◆ **TASK DIRECTIONS**: Needed from the data below: every line from the one with "let s := s.put (F.MEM_CH_STAT_QUEUED" up to and including the one with "panicAt := SMap.set (fun _ => none) s.memc.panicAt ch none", repeated exactly and with nothing else.
#####
/-- A channel queue changes: QUEUED, and PANIC with the time a panic request has been queued. -/
def State.setMemQueue0 (s : State) (ch : Nat) (q : List MemReq) : State :=
  let s := { s with memc := { s.memc with queue := SMap.set (fun _ => []) s.memc.queue ch q } }
  let s := s.put (F.MEM_CH_STAT_QUEUED ch) q.length
  let pan := q.any (fun (r : MemReq) => s.inPanic r)
  match SMap.get (fun _ => none) s.memc.panicAt ch with
  | none =>
    let s := s.putB (F.MEM_CH_STAT_PANIC ch) pan
    if pan then { s with memc := { s.memc with panicAt := SMap.set (fun _ => none) s.memc.panicAt ch (some s.tim.elapsed) } } else s
  | some t =>
    if pan then s
    else
      let tot := SMap.get (fun _ => 0) s.memc.panicTotal ch + (s.tim.elapsed - t)
      let s := { s with memc := { s.memc with
        panicAt := SMap.set (fun _ => none) s.memc.panicAt ch none
        panicTotal := SMap.set (fun _ => 0) s.memc.panicTotal ch tot } }
      (s.putB (F.MEM_CH_STAT_PANIC ch) false).wr (R.MEM_CH_PANIC_US ch) (tot / Config.us)

/-- The same, with the condition of event 245 (R443). -/
def State.setMemQueue (s : State) (ch : Nat) (q : List MemReq) : State :=
  let s := s.setMemQueue0 ch q
  s.setCond 245 s.unstated ((List.range 8).any (fun k => s.flag (F.MEM_CH_STAT_PANIC k)))

/-! ### Arbiters (R311 to R315) -/

def State.grantOf (s : State) (a : Nat) : Option (Nat × Nat) := SMap.get (fun _ => none) s.memc.grant a
def State.setGrant (s : State) (a : Nat) (g : Option (Nat × Nat)) : State :=
  ({ s with memc := { s.memc with grant := SMap.set (fun _ => none) s.memc.grant a g } }).putB (F.ARB_STAT_ACTIVE a) g.isSome

/-- Does the arbiter's resource hold accepted work (R315)? -/
def State.resourceBusy (s : State) (a : Nat) : Bool :=
  if a < 8 then !(s.memQueue a).isEmpty
  else if a < 24 then decide (s.tim.elapsed < SMap.get (fun _ => 0) s.net.txEnd (a - 8))
  else s.dma.chan.any (fun p => p.2.mover.isSome)

/-- A frozen arbiter with no grant active and no accepted work is drained (R315). -/
def State.drainCheck (s : State) (a : Nat) : State :=
  if s.flag (F.ARB_CTL_FREEZE a) && (s.grantOf a).isNone && !s.resourceBusy a && !s.flag (F.ARB_STAT_DRAINED a) then
    (s.putB (F.ARB_STAT_DRAINED a) true).raiseU 244
  else s

/-- Priority of an owner at a DRAM arbiter (R311). -/
def State.ownPrio (s : State) (a o : Nat) : Nat := if s.flag (F.ARB_OWN_PANIC a o) then 7 else s.get (F.ARB_OWN_PRIO a o)

/-- The winner among requesting owners below `n`: highest priority, ties ascending after the last owner (R311). -/
def arbWinner (n last : Nat) (prio : Nat → Nat) (want : Nat → Bool) : Option Nat :=
  let order := (List.range n).map (fun k => (last + 1 + k) % n)
  (order.filter want).foldl (fun (b : Option Nat) o =>
    match b with | some w => if prio w < prio o then some o else b | none => some o) none

/-- Requests that wait for a grant of a DRAM arbiter, and the owners that request one: those with such a request and those that the
newest arbitration phase named. -/
def State.memWaiting (s : State) (ch : Nat) : List MemReq := SMap.get (fun _ => []) s.memc.waiting ch
def State.setWaiting (s : State) (ch : Nat) (q : List MemReq) : State :=
  { s with memc := { s.memc with waiting := SMap.set (fun _ => []) s.memc.waiting ch q } }
def State.asks (s : State) (a o : Nat) : Bool :=
  (SMap.get (fun _ => 0) s.memc.asking a).testBit o || (s.memWaiting a).any (fun (r : MemReq) => decide (r.owner = o))

/-- The owners that request a DRAM arbiter, by bit, as an arbitration phase finds them. -/
def State.setAsking (s : State) (a requests : Nat) : State :=
  { s with memc := { s.memc with asking := SMap.set (fun _ => 0) s.memc.asking a requests } }

/-- A grant ends when its owner drops its request (R312). -/
def State.grantDropped (s : State) (a : Nat) : State :=
  if (s.grantOf a).isSome && !s.asks a (s.get (F.ARB_STAT_OWNER a)) then s.setGrant a none else s

/-- Grant a free DRAM arbiter to the winner among the requesting owners; not while it is frozen or its channel queue is full
(R311, R312, R314, R315). -/
def State.arbTake (s : State) (a : Nat) : State :=
  if s.flag (F.ARB_CTL_FREEZE a) ∨ 1024 ≤ (s.memQueue a).length then s.drainCheck a
  else
    match arbWinner 29 (s.get (F.ARB_STAT_OWNER a)) (fun o => s.ownPrio a o) (fun o => s.asks a o) with
    | some o => ((s.put (F.ARB_STAT_OWNER a) o).inc (F.ARB_GRANTS a)).setGrant a (some (0, s.tim.elapsed))
    | none => s.drainCheck a

/-- ARB_GRANT at a DRAM arbiter: an owner that still requests keeps its grant to the end of R312. -/
def State.arbGrant (s : State) (a requests : Nat) : State :=
  let s := (s.setAsking a requests).grantDropped a
  if (s.grantOf a).isSome then s else s.arbTake a

/-- The owner that has held a grant for HOLD is cut off, and the winner of the next phase follows it (R313). -/
def State.holdCutoff (s : State) (a requests : Nat) : State :=
  match s.grantOf a with
  | some (_, t) =>
    let h := s.get (F.ARB_CTL_HOLD a)
    if (8 ≤ a ∧ a < 24) ∨ h = 0 ∨ s.tim.elapsed < t + h * 16 * Config.ns then s
    else
      let o := s.get (F.ARB_STAT_OWNER a)
      let s := ((s.stick (F.ARB_STAT_HOG a)).inc (F.ARB_HOGS a)).put (F.ARB_LAST_HOG a) o
      ((((s.setGrant a none).raiseU 243).faultU 91).setAsking a requests).arbTake a
  | none => s

/-- A unit of the current owner's grant is used; at BURST_LIMIT the grant ends (R312). -/
def State.grantUnit (s : State) (a o : Nat) : State :=
  match s.grantOf a with
  | some (u, t) =>
    if s.get (F.ARB_STAT_OWNER a) ≠ o then s
    else if max 1 (s.get (F.ARB_CTL_BURST_LIMIT a)) ≤ u + 1 then (s.setGrant a none).drainCheck a
    else s.setGrant a (some (u + 1, t))
  | none => s

/-! ### Queues (R297 to R299) -/

def memKey (ch : Nat) (a : Nat) : Nat := ch * 32 + dramBank a

/-- What a write does to a read of its unit that is still in flight, of another requester: the read returns the old or the new data
(R299). -/
def MemReq.meet (w r : MemReq) : MemReq :=
  if w.write && !r.write && decide (w.owner ≠ r.owner) && decide (w.addr / 64 = r.addr / 64) then { r with mixed := true } else r

/-- A request under a grant enters its channel's queue. A write completes then, a read finds what has been written, and a read
behind a queued write to the same bank and row puts the bank in in-order mode until that write is issued (R298, R299). -/
def State.memEnter (s : State) (ch : Nat) (r : MemReq) : State :=
  let s := if r.write then s.setBytes r.addr r.data else s
  let r := { r with at_ := s.tim.elapsed, data := if r.write then r.data else s.bytes (r.addr / 64 * 64) 64 }
  let s := if r.write then s.setReads ch ((s.memReads ch).map (fun x => r.meet x)) else s
  let q := s.memQueue ch
  let k := memKey ch r.addr
  let rows := SMap.get (fun _ => []) s.memc.inOrder k
  let hit := !r.write && q.any (fun (x : MemReq) => x.write && decide (dramBank x.addr = dramBank r.addr) && decide (dramRow x.addr = dramRow r.addr))
  let s := if hit then
      let s := { s with memc := { s.memc with inOrder := SMap.set (fun _ => []) s.memc.inOrder k (dramRow r.addr :: rows).eraseDups } }
      if rows.isEmpty then s.inc (F.MEM_CH_INORDER ch) else s
    else s
  (s.setMemQueue ch ((if r.write then q.map (fun x => r.meet x) else q) ++ [r])).grantUnit ch r.owner

/-- The requests that wait at a DRAM arbiter enter the channel queue: those of the owner of the grant, as far as the grant and the
queue go, and then those of the next winner (R311, R312). -/
def State.arbServe (s : State) (ch : Nat) : Nat → State
  | 0 => s
  | fuel + 1 =>
    let w := s.memWaiting ch
    if 1024 ≤ (s.memQueue ch).length then s.grantDropped ch
    else match s.grantOf ch with
      | some _ =>
        match w.find? (fun (r : MemReq) => decide (r.owner = s.get (F.ARB_STAT_OWNER ch))) with
        | some r => ((s.setWaiting ch (w.erase r)).memEnter ch r).arbServe ch fuel
        | none => if s.asks ch (s.get (F.ARB_STAT_OWNER ch)) then s else ((s.setGrant ch none).drainCheck ch).arbServe ch fuel
      | none => if s.flag (F.ARB_CTL_FREEZE ch) || w.isEmpty then s else (s.arbTake ch).arbServe ch fuel

/-- The same, as far as it goes. -/
def State.arbRun (s : State) (ch : Nat) : State := s.arbServe ch (3 * (s.memWaiting ch).length)

/-- A write of ARB_CTL.FREEZE (R315): with FREEZE = 0 the requests that wait at a DRAM arbiter are granted again. -/
def State.freeze (s : State) (a : Nat) (on : Bool) : State :=
  let s := s.putB (F.ARB_CTL_FREEZE a) on
  if on then s.drainCheck a
  else
    let s := s.putB (F.ARB_STAT_DRAINED a) false
    if a < 8 then s.arbRun a else s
#####
◆ **WRITTEN ANSWER**:
  let s := s.put (F.MEM_CH_STAT_QUEUED ch) q.length
  let pan := q.any (fun (r : MemReq) => s.inPanic r)
  match SMap.get (fun _ => none) s.memc.panicAt ch with
  | none =>
    let s := s.putB (F.MEM_CH_STAT_PANIC ch) pan
    if pan then { s with memc := { s.memc with panicAt := SMap.set (fun _ => none) s.memc.panicAt ch (some s.tim.elapsed) } } else s
  | some t =>
    if pan then s
    else
      let tot := SMap.get (fun _ => 0) s.memc.panicTotal ch + (s.tim.elapsed - t)
      let s := { s with memc := { s.memc with
        panicAt := SMap.set (fun _ => none) s.memc.panicAt ch none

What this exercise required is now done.